她并没有刻意张扬,只是静静地站在那里,目光平静地扫过全场,然后,精准地落在了嵇承越的方向。
那一刻,周遭的一切仿佛都成了模糊的背景。
嵇承越感觉自己的呼吸停滞了一瞬。
他见过她很多样子。
职场上的干练犀利,家居时的慵懒随意,甚至是被他惹恼时气鼓鼓的可爱,但从未见过这样的她。
美得惊心动魄,又带着一种破茧成蝶般的、令人心折的力量。
她不再是那个将自己藏在利落裤装和坚硬外壳下的女孩,而是真正绽放出了属于自己耀眼夺目的光芒。
褚吟也看到了他。
隔着喧嚣的人群,他们的目光在空中相遇、胶着。
她看到了他眼中毫不掩饰的惊艳,以及那惊艳之下,更深沉的、翻滚着的情绪。
褚吟深吸一口气,压下胸腔里有些过速的心跳,唇角微微扬起一个清浅却自信的弧度,迈开脚步,朝着他,一步一步,坚定地走了过去。
高跟鞋敲击在大理石地面上,发出清脆的声响,仿佛每一步,都踏在他的心尖上。
然而,就在她即将穿过人群,走到他面前时,几句压低的,却足够清晰的议论声,毫无阻碍地钻入了她的耳膜。
“看,褚吟过去了,又是直奔嵇承越啊?”
“啧,这俩人是不是又得杠上?今天这场合,可别像以前那样闹得不好看。
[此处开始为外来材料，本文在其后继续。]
-- ==== Sys2Proof/Laws/Poison.lean ====
section
/-! SUPPORT. Poison.lean: where no word is poisoned (R351), reads and writes have nothing to say; a write marks no word; a home of saves is
a BF die that works where there is one (R22). -/
namespace Sys2Proof.Machine

theorem touchIf_clean (s : State) (k : CoreId) (l : State → List Span) (h : s.poison = []) : s.touchIf k l = s := by
  simp [State.touchIf, h]

theorem fetch_clean (s : State) (e : Nat) (h : s.poison = []) : s.fetch e = s := by simp [State.fetch, h]

theorem unpoison_clean (s : State) (m : EccLoc → Bool) (k n : Nat) (h : s.poison = []) : s.unpoison m k n = s := by
  simp [State.unpoison, h]

theorem withRegs_clean (run : Instr → State → Out) (e : Nat) (i : Instr) (s : State) (h : s.poison = []) :
    withRegs run e i s = run i s := by simp [withRegs, h]

theorem regTouch_clean (t : State) (c : Core) (e : Nat) (i : Instr) (h : t.poison = []) : t.regTouch c e i = t := by
  simp [State.regTouch, h]

theorem touchWaits_clean (s : State) (h : s.poison = []) : s.touchWaits = s := by simp [State.touchWaits, h]

/-- A write clears marks and changes nothing else. -/
theorem unpoison_eq (s : State) (m : EccLoc → Bool) (k n : Nat) :
    s.unpoison m k n = { s with poison := s.poison.filter fun l => !(m l && eccWithin l k n) } := by
  unfold State.unpoison
  split
  · rename_i h
    have h' : s.poison = [] := by simpa using h
    simp [h']
    rw [← h']
  · rfl

/-- A range that holds no poisoned word is read without effect. -/
theorem readPoison_none (s : State) (c : CoreId) (m : EccLoc → Bool) (k n : Nat) (h : s.poisoned m k n = []) :
    s.readPoison c m k n = s := by simp [State.readPoison, h]

theorem near_mem (f : Nat → Nat → Bool) (l : List Nat) (b : Nat) :
    (l.foldl (fun b k => if f b k then k else b) b) ∈ b :: l := by
  induction l generalizing b with
  | nil => simp
  | cons x t ih =>
    rw [List.foldl_cons]
    split
    · exact List.mem_cons_of_mem _ (ih x)
    · rcases List.mem_cons.mp (ih b) with h | h
      · rw [h]; exact List.mem_cons_self
      · exact List.mem_cons_of_mem _ (List.mem_cons_of_mem _ h)

/-- While some BF die works, saves and error records go to one that does. -/
theorem saveHome_good (dead : List Nat) (site b : Nat) (hb : b < 8) (hg : b ∉ dead) : saveHome dead site ∉ dead := by
  have hm : b ∈ (List.range 8).filter fun b => !dead.contains b := by simp [hb, hg]
  unfold saveHome
  generalize hl : ((List.range 8).filter fun b => !dead.contains b) = l at hm
  cases l with
  | nil => cases hm
  | cons x t =>
    have key := near_mem (fun b k => decide (Config.gridDist site (Config.bfSite k) < Config.gridDist site (Config.bfSite b))) (x :: t) x
    have hin : ∀ y ∈ x :: t, y ∉ dead := by
      intro y hy
      rw [← hl] at hy
      simpa using (List.mem_filter.mp hy).2
    simp only [List.isEmpty_cons, Bool.false_eq_true, if_false, List.headD_cons, decide_eq_true_eq] at key ⊢
    rcases List.mem_cons.mp key with h | h
    · rw [h]; exact hin x List.mem_cons_self
    · exact hin _ h

end Sys2Proof.Machine
end

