-- ==== Sys2Proof/Laws/State.lean ====
section
/-! SUPPORT. State.lean: one lemma per field per update: what each named update of a core or of the package leaves as it is,
so that no proof unfolds a record update. -/
namespace Sys2Proof.Machine

/-! ### Replacing an engine -/

@[simp] theorem setEng_id (c : Core) (e : Nat) (x : Engine) : (c.setEng e x).id = c.id := rfl
@[simp] theorem setEng_ctx (c : Core) (e : Nat) (x : Engine) : (c.setEng e x).ctx = c.ctx := rfl
@[simp] theorem setEng_live (c : Core) (e : Nat) (x : Engine) : (c.setEng e x).live = c.live := rfl
@[simp] theorem setEng_frozen (c : Core) (e : Nat) (x : Engine) : (c.setEng e x).frozen = c.frozen := rfl
@[simp] theorem setEng_halted (c : Core) (e : Nat) (x : Engine) : (c.setEng e x).halted = c.halted := rfl
@[simp] theorem setEng_haltAt (c : Core) (e : Nat) (x : Engine) : (c.setEng e x).haltAt = c.haltAt := rfl
@[simp] theorem setEng_ready (c : Core) (e : Nat) (x : Engine) : (c.setEng e x).ready = c.ready := rfl
@[simp] theorem setEng_retired (c : Core) (e : Nat) (x : Engine) : (c.setEng e x).retired = c.retired := rfl
@[simp] theorem setEng_retiredAt (c : Core) (e : Nat) (x : Engine) : (c.setEng e x).retiredAt = c.retiredAt := rfl
@[simp] theorem setEng_quit (c : Core) (e : Nat) (x : Engine) : (c.setEng e x).quit = c.quit := rfl
@[simp] theorem setEng_dying (c : Core) (e : Nat) (x : Engine) : (c.setEng e x).dying = c.dying := rfl
@[simp] theorem setEng_told (c : Core) (e : Nat) (x : Engine) : (c.setEng e x).told = c.told := rfl
@[simp] theorem setEng_nested (c : Core) (e : Nat) (x : Engine) : (c.setEng e x).nested = c.nested := rfl
@[simp] theorem setEng_err (c : Core) (e : Nat) (x : Engine) : (c.setEng e x).err = c.err := rfl
@[simp] theorem setEng_delay (c : Core) (e : Nat) (x : Engine) : (c.setEng e x).delay = c.delay := rfl
@[simp] theorem setEng_free (c : Core) (e : Nat) (x : Engine) : (c.setEng e x).free = c.free := rfl
@[simp] theorem setEng_turn (c : Core) (e : Nat) (x : Engine) : (c.setEng e x).turn = c.turn := rfl
@[simp] theorem setEng_tail (c : Core) (e : Nat) (x : Engine) : (c.setEng e x).tail = c.tail := rfl
@[simp] theorem setEng_now (c : Core) (e : Nat) (x : Engine) : (c.setEng e x).now = c.now := rfl
@[simp] theorem setEng_text (c : Core) (e : Nat) (x : Engine) : (c.setEng e x).text = c.text := rfl
@[simp] theorem setEng_text0 (c : Core) (e : Nat) (x : Engine) : (c.setEng e x).text0 = c.text0 := rfl
@[simp] theorem setEng_tt (c : Core) (e : Nat) (x : Engine) : (c.setEng e x).tt = c.tt := rfl
@[simp] theorem setEng_ctl (c : Core) (e : Nat) (x : Engine) : (c.setEng e x).ctl = c.ctl := rfl
@[simp] theorem setEng_trap (c : Core) (e : Nat) (x : Engine) : (c.setEng e x).trap = c.trap := rfl
@[simp] theorem setEng_seen (c : Core) (e : Nat) (x : Engine) : (c.setEng e x).seen = c.seen := rfl
@[simp] theorem setEng_shown (c : Core) (e : Nat) (x : Engine) : (c.setEng e x).shown = c.shown := rfl
@[simp] theorem setEng_low (c : Core) (e : Nat) (x : Engine) : (c.setEng e x).low = c.low := rfl
@[simp] theorem setEng_eoc (c : Core) (e : Nat) (x : Engine) : (c.setEng e x).eoc = c.eoc := rfl
@[simp] theorem setEng_fly (c : Core) (e : Nat) (x : Engine) : (c.setEng e x).fly = c.fly := rfl
@[simp] theorem setEng_spr (c : Core) (e : Nat) (x : Engine) : (c.setEng e x).spr = c.spr := rfl
@[simp] theorem setEng_handles (c : Core) (e : Nat) (x : Engine) : (c.setEng e x).handles = c.handles := rfl
@[simp] theorem setEng_scratch (c : Core) (e : Nat) (x : Engine) : (c.setEng e x).scratch = c.scratch := rfl
@[simp] theorem setEng_wstack (c : Core) (e : Nat) (x : Engine) : (c.setEng e x).wstack = c.wstack := rfl
@[simp] theorem setEng_wsrec (c : Core) (e : Nat) (x : Engine) : (c.setEng e x).wsrec = c.wsrec := rfl
@[simp] theorem setEng_chan (c : Core) (e : Nat) (x : Engine) : (c.setEng e x).chan = c.chan := rfl
@[simp] theorem setEng_cpyReads (c : Core) (e : Nat) (x : Engine) : (c.setEng e x).cpyReads = c.cpyReads := rfl
@[simp] theorem setEng_mtx (c : Core) (e : Nat) (x : Engine) : (c.setEng e x).mtx = c.mtx := rfl
@[simp] theorem setEng_vec (c : Core) (e : Nat) (x : Engine) : (c.setEng e x).vec = c.vec := rfl
@[simp] theorem setEng_gtab (c : Core) (e : Nat) (x : Engine) : (c.setEng e x).gtab = c.gtab := rfl
@[simp] theorem setEng_gjob (c : Core) (e : Nat) (x : Engine) : (c.setEng e x).gjob = c.gjob := rfl
@[simp] theorem setEng_gtail (c : Core) (e : Nat) (x : Engine) : (c.setEng e x).gtail = c.gtail := rfl
@[simp] theorem setEng_ids (c : Core) (e : Nat) (x : Engine) : (c.setEng e x).ids = c.ids := rfl
@[simp] theorem setEng_lnk (c : Core) (e : Nat) (x : Engine) : (c.setEng e x).lnk = c.lnk := rfl
@[simp] theorem setEng_colls (c : Core) (e : Nat) (x : Engine) : (c.setEng e x).colls = c.colls := rfl
@[simp] theorem setEng_bar (c : Core) (e : Nat) (x : Engine) : (c.setEng e x).bar = c.bar := rfl
@[simp] theorem setEng_stepRel (c : Core) (e : Nat) (x : Engine) : (c.setEng e x).stepRel = c.stepRel := rfl
@[simp] theorem setEng_late (c : Core) (e : Nat) (x : Engine) : (c.setEng e x).late = c.late := rfl
@[simp] theorem setEng_step (c : Core) (e : Nat) (x : Engine) : (c.setEng e x).step = c.step := rfl
@[simp] theorem setEng_ckpt (c : Core) (e : Nat) (x : Engine) : (c.setEng e x).ckpt = c.ckpt := rfl
@[simp] theorem setEng_tracing (c : Core) (e : Nat) (x : Engine) : (c.setEng e x).tracing = c.tracing := rfl
@[simp] theorem setEng_trace (c : Core) (e : Nat) (x : Engine) : (c.setEng e x).trace = c.trace := rfl

/-! ### Changing an engine -/

@[simp] theorem modEng_id (c : Core) (e : Nat) (f : Engine → Engine) : (c.modEng e f).id = c.id := rfl
@[simp] theorem modEng_ctx (c : Core) (e : Nat) (f : Engine → Engine) : (c.modEng e f).ctx = c.ctx := rfl
@[simp] theorem modEng_live (c : Core) (e : Nat) (f : Engine → Engine) : (c.modEng e f).live = c.live := rfl
@[simp] theorem modEng_frozen (c : Core) (e : Nat) (f : Engine → Engine) : (c.modEng e f).frozen = c.frozen := rfl
@[simp] theorem modEng_halted (c : Core) (e : Nat) (f : Engine → Engine) : (c.modEng e f).halted = c.halted := rfl
@[simp] theorem modEng_haltAt (c : Core) (e : Nat) (f : Engine → Engine) : (c.modEng e f).haltAt = c.haltAt := rfl
@[simp] theorem modEng_ready (c : Core) (e : Nat) (f : Engine → Engine) : (c.modEng e f).ready = c.ready := rfl
@[simp] theorem modEng_retired (c : Core) (e : Nat) (f : Engine → Engine) : (c.modEng e f).retired = c.retired := rfl
@[simp] theorem modEng_retiredAt (c : Core) (e : Nat) (f : Engine → Engine) : (c.modEng e f).retiredAt = c.retiredAt := rfl
@[simp] theorem modEng_quit (c : Core) (e : Nat) (f : Engine → Engine) : (c.modEng e f).quit = c.quit := rfl
@[simp] theorem modEng_dying (c : Core) (e : Nat) (f : Engine → Engine) : (c.modEng e f).dying = c.dying := rfl
@[simp] theorem modEng_told (c : Core) (e : Nat) (f : Engine → Engine) : (c.modEng e f).told = c.told := rfl
@[simp] theorem modEng_nested (c : Core) (e : Nat) (f : Engine → Engine) : (c.modEng e f).nested = c.nested := rfl
@[simp] theorem modEng_err (c : Core) (e : Nat) (f : Engine → Engine) : (c.modEng e f).err = c.err := rfl
@[simp] theorem modEng_delay (c : Core) (e : Nat) (f : Engine → Engine) : (c.modEng e f).delay = c.delay := rfl
@[simp] theorem modEng_free (c : Core) (e : Nat) (f : Engine → Engine) : (c.modEng e f).free = c.free := rfl
@[simp] theorem modEng_turn (c : Core) (e : Nat) (f : Engine → Engine) : (c.modEng e f).turn = c.turn := rfl
@[simp] theorem modEng_tail (c : Core) (e : Nat) (f : Engine → Engine) : (c.modEng e f).tail = c.tail := rfl
@[simp] theorem modEng_now (c : Core) (e : Nat) (f : Engine → Engine) : (c.modEng e f).now = c.now := rfl
@[simp] theorem modEng_text (c : Core) (e : Nat) (f : Engine → Engine) : (c.modEng e f).text = c.text := rfl
@[simp] theorem modEng_text0 (c : Core) (e : Nat) (f : Engine → Engine) : (c.modEng e f).text0 = c.text0 := rfl
@[simp] theorem modEng_tt (c : Core) (e : Nat) (f : Engine → Engine) : (c.modEng e f).tt = c.tt := rfl
@[simp] theorem modEng_ctl (c : Core) (e : Nat) (f : Engine → Engine) : (c.modEng e f).ctl = c.ctl := rfl
@[simp] theorem modEng_trap (c : Core) (e : Nat) (f : Engine → Engine) : (c.modEng e f).trap = c.trap := rfl
@[simp] theorem modEng_seen (c : Core) (e : Nat) (f : Engine → Engine) : (c.modEng e f).seen = c.seen := rfl
@[simp] theorem modEng_shown (c : Core) (e : Nat) (f : Engine → Engine) : (c.modEng e f).shown = c.shown := rfl
@[simp] theorem modEng_low (c : Core) (e : Nat) (f : Engine → Engine) : (c.modEng e f).low = c.low := rfl
@[simp] theorem modEng_eoc (c : Core) (e : Nat) (f : Engine → Engine) : (c.modEng e f).eoc = c.eoc := rfl
@[simp] theorem modEng_fly (c : Core) (e : Nat) (f : Engine → Engine) : (c.modEng e f).fly = c.fly := rfl
@[simp] theorem modEng_spr (c : Core) (e : Nat) (f : Engine → Engine) : (c.modEng e f).spr = c.spr := rfl
@[simp] theorem modEng_handles (c : Core) (e : Nat) (f : Engine → Engine) : (c.modEng e f).handles = c.handles := rfl
@[simp] theorem modEng_scratch (c : Core) (e : Nat) (f : Engine → Engine) : (c.modEng e f).scratch = c.scratch := rfl
@[simp] theorem modEng_wstack (c : Core) (e : Nat) (f : Engine → Engine) : (c.modEng e f).wstack = c.wstack := rfl
@[simp] theorem modEng_wsrec (c : Core) (e : Nat) (f : Engine → Engine) : (c.modEng e f).wsrec = c.wsrec := rfl
@[simp] theorem modEng_chan (c : Core) (e : Nat) (f : Engine → Engine) : (c.modEng e f).chan = c.chan := rfl
@[simp] theorem modEng_cpyReads (c : Core) (e : Nat) (f : Engine → Engine) : (c.modEng e f).cpyReads = c.cpyReads := rfl
@[simp] theorem modEng_mtx (c : Core) (e : Nat) (f : Engine → Engine) : (c.modEng e f).mtx = c.mtx := rfl
@[simp] theorem modEng_vec (c : Core) (e : Nat) (f : Engine → Engine) : (c.modEng e f).vec = c.vec := rfl
@[simp] theorem modEng_gtab (c : Core) (e : Nat) (f : Engine → Engine) : (c.modEng e f).gtab = c.gtab := rfl
@[simp] theorem modEng_gjob (c : Core) (e : Nat) (f : Engine → Engine) : (c.modEng e f).gjob = c.gjob := rfl
@[simp] theorem modEng_gtail (c : Core) (e : Nat) (f : Engine → Engine) : (c.modEng e f).gtail = c.gtail := rfl
@[simp] theorem modEng_ids (c : Core) (e : Nat) (f : Engine → Engine) : (c.modEng e f).ids = c.ids := rfl
@[simp] theorem modEng_lnk (c : Core) (e : Nat) (f : Engine → Engine) : (c.modEng e f).lnk = c.lnk := rfl
@[simp] theorem modEng_colls (c : Core) (e : Nat) (f : Engine → Engine) : (c.modEng e f).colls = c.colls := rfl
@[simp] theorem modEng_bar (c : Core) (e : Nat) (f : Engine → Engine) : (c.modEng e f).bar = c.bar := rfl
@[simp] theorem modEng_stepRel (c : Core) (e : Nat) (f : Engine → Engine) : (c.modEng e f).stepRel = c.stepRel := rfl
@[simp] theorem modEng_late (c : Core) (e : Nat) (f : Engine → Engine) : (c.modEng e f).late = c.late := rfl
@[simp] theorem modEng_step (c : Core) (e : Nat) (f : Engine → Engine) : (c.modEng e f).step = c.step := rfl
@[simp] theorem modEng_ckpt (c : Core) (e : Nat) (f : Engine → Engine) : (c.modEng e f).ckpt = c.ckpt := rfl
@[simp] theorem modEng_tracing (c : Core) (e : Nat) (f : Engine → Engine) : (c.modEng e f).tracing = c.tracing := rfl
@[simp] theorem modEng_trace (c : Core) (e : Nat) (f : Engine → Engine) : (c.modEng e f).trace = c.trace := rfl
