-- ==== Sys2Proof/Tests/Slice0.lean ====
section
/-! SUPPORT. Slice0.lean: tests on fixed values, with results from the manual's own examples and tables, and for every statement a
state and operands that meet its hypotheses. -/
namespace Sys2Proof.Tests
open Sys2Proof Sys2Proof.Machine

/-! ### Decoding: a word of every row of the opcode table, its fields put where Tables 2-2 to 2-15 put them -/

/-- Each word decodes to its instruction. -/
def reads (l : List (Nat × Instr)) : Bool := l.all fun p => decodeTableWord 32 p.1 == some p.2

/-- Rows 0 to 22. -/
theorem test_words_0 : reads [
    (0x005A5A5A, .ill 5921370), (0x00AACD00, .add 10 22 13), (0x00AACD01, .sub 10 22 13), (0x00AACD02, .and 10 22 13),
    (0x00AACD03, .or 10 22 13), (0x00AACD04, .xor 10 22 13), (0x00AACD05, .sll 10 22 13), (0x00AACD06, .srl 10 22 13),
    (0x00AACD07, .sra 10 22 13), (0x00AACD08, .slt 10 22 13), (0x00AACD09, .sltn 10 22 13), (0x00AACD0A, .min 10 22 13),
    (0x00AACD0B, .max 10 22 13), (0x00AACD0C, .minn 10 22 13), (0x00AACD0D, .maxn 10 22 13), (0x00AACD10, .mul 10 22 13),
    (0x00AACD11, .mulh 10 22 13), (0x00AACD12, .mulhn 10 22 13), (0x00AACD14, .div 10 22 13), (0x00AACD15, .divn 10 22 13),
    (0x00AACD16, .rem 10 22 13), (0x00AACD17, .remn 10 22 13), (0x00AAC018, .clz 10 22)] = true := by decide

/-- Rows 23 to 45. -/
theorem test_words_1 : reads [
    (0x00AAC019, .ctz 10 22), (0x00AAC01A, .popc 10 22), (0x012ADA5B, .addi 10 22 6747), (0x01AADA5B, .andi 10 22 6747),
    (0x022ADA5B, .ori 10 22 6747), (0x02AADA5B, .xori 10 22 6747), (0x032AC025, .slli 10 22 37), (0x03AAC025, .srli 10 22 37),
    (0x042AC025, .srai 10 22 37), (0x04AADA5B, .slti 10 22 6747), (0x052AA5B1, .lui 10 173489), (0x05AADA5B, .sloi 10 22 6747),
    (0x062ADA5B, .beq 10 22 6747), (0x06AADA5B, .bne 10 22 6747), (0x072ADA5B, .blt 10 22 6747), (0x07AADA5B, .bge 10 22 6747),
    (0x082ADA5B, .bltn 10 22 6747), (0x08AADA5B, .bgen 10 22 6747), (0x092AA5B1, .jal 10 173489), (0x09AADA5B, .jalr 10 22 6747),
    (0x0A2ADA5B, .ldb 10 22 6747), (0x0AAADA5B, .ldbn 10 22 6747), (0x0B2ADA5B, .ldh 10 22 6747)] = true := by decide

/-- Rows 46 to 68. -/
theorem test_words_2 : reads [
    (0x0BAADA5B, .ldhn 10 22 6747), (0x0C2ADA5B, .ldw 10 22 6747), (0x0CAADA5B, .ldwn 10 22 6747), (0x0D2ADA5B, .ldd 10 22 6747),
    (0x0DAADA5B, .ldo 10 22 6747), (0x0E2ADA5B, .lds 10 22 6747), (0x0EA81A5B, .chk 10 6747), (0x0F2ADA5B, .stb 10 22 6747),
    (0x0FAADA5B, .sth 10 22 6747), (0x102ADA5B, .stw 10 22 6747), (0x10AADA5B, .std 10 22 6747), (0x112ACD08, .aadd 10 22 13 1),
    (0x112ACD09, .aswp 10 22 13 1), (0x112ACD0A, .acas 10 22 13 1), (0x112ACD0B, .amin 10 22 13 1),
    (0x112ACD0C, .amax 10 22 13 1), (0x112ACD0D, .aand 10 22 13 1), (0x112ACD0E, .aor 10 22 13 1), (0x112ACD0F, .axor 10 22 13 1),
    (0x11D95A5B, .ldq 5 2 10 6747), (0x12595A5B, .stq 5 2 10 6747), (0x12A81A5B, .csrr 10 6747), (0x13015A5B, .csrw 10 6747)] = true := by decide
”
“可不是嘛,你看她今天这架势,美是美,但总觉得带着股‘杀气’,怕不是又要去找嵇少爷的麻烦?”
这些话语,如同一声警钟,瞬间敲醒了褚吟。
天!
她和嵇承越的关系,在外人眼中,还是那个水火不容、时常针锋相对的状态。
他们的婚姻,依旧是对外保密的。
在那些不明就里的旁观者看来,她褚吟如此目标明确地走向嵇承越,最大的可能性,依旧是去“找麻烦”,而非去到自己丈夫身边。
她脚步几不可察地顿了一下,那迈向嵇承越方向的坚定步伐,在空中有一个极其微小的凝滞。
不能过去。
至少,不能在这样的众目睽睽之下,如此直接地走过去。
那会引来无数不必要的猜测和探究,甚至会打乱他们之间心照不宣的、正在悄然改变的节奏。
电光火石间,褚吟做出了决定。
她脸上那因为见到嵇承越而自然流露的且带着些许柔和的线条,迅速收敛起来,重新覆上了一层平日里常见的,并略带疏离的平静。她目光依旧望着前方,但视线焦点却仿佛越过了嵇承越,落在了他侧后方不远处,正凑在一起说笑的几个富家千金身上。
于是,在周围那些或好奇或看好戏的目光注视下,褚吟极其自然又不着痕迹地调整了前进的方向。她的脚步没有丝毫慌乱,甚至带着一种理所当然的从容,仿佛她从始至终的目标,就是她们那个小圈子。
她直接从嵇承越座位前方不远的地方走了过去,裙摆摇曳生姿,带起一阵淡淡的香风,却没有为他停留半分。
嵇承越看着她朝着自己走来,心脏的鼓噪几乎要冲破胸腔,甚至已经微微调整了坐姿,准备迎接她。然而,那道紫色的倩影却像一阵捉摸不定的风,在他面前划过一道优美的弧线,径直走向了另一边。
他伸出去准备去扶她的手,就那样僵在了半空,最后只能若无其事地收回,搭在了膝盖上,指尖微微蜷紧。
她没看到他?
不可能。
他们的视线明明刚刚才交汇过。
那是为什么?
郑允之不知何时凑了过来,一屁股坐在嵇承越旁边的空位上,顺着嵇承越尚未收回的视线,正好看到褚吟与那几位名媛微笑着颔首致意。
“啧,”郑允之用手肘碰了碰嵇承越,压低声音,“什么情况啊?我刚才可看见了,她明明是冲着你来的,怎么到了跟前,连个眼风都没扫给你,直接拐弯了?”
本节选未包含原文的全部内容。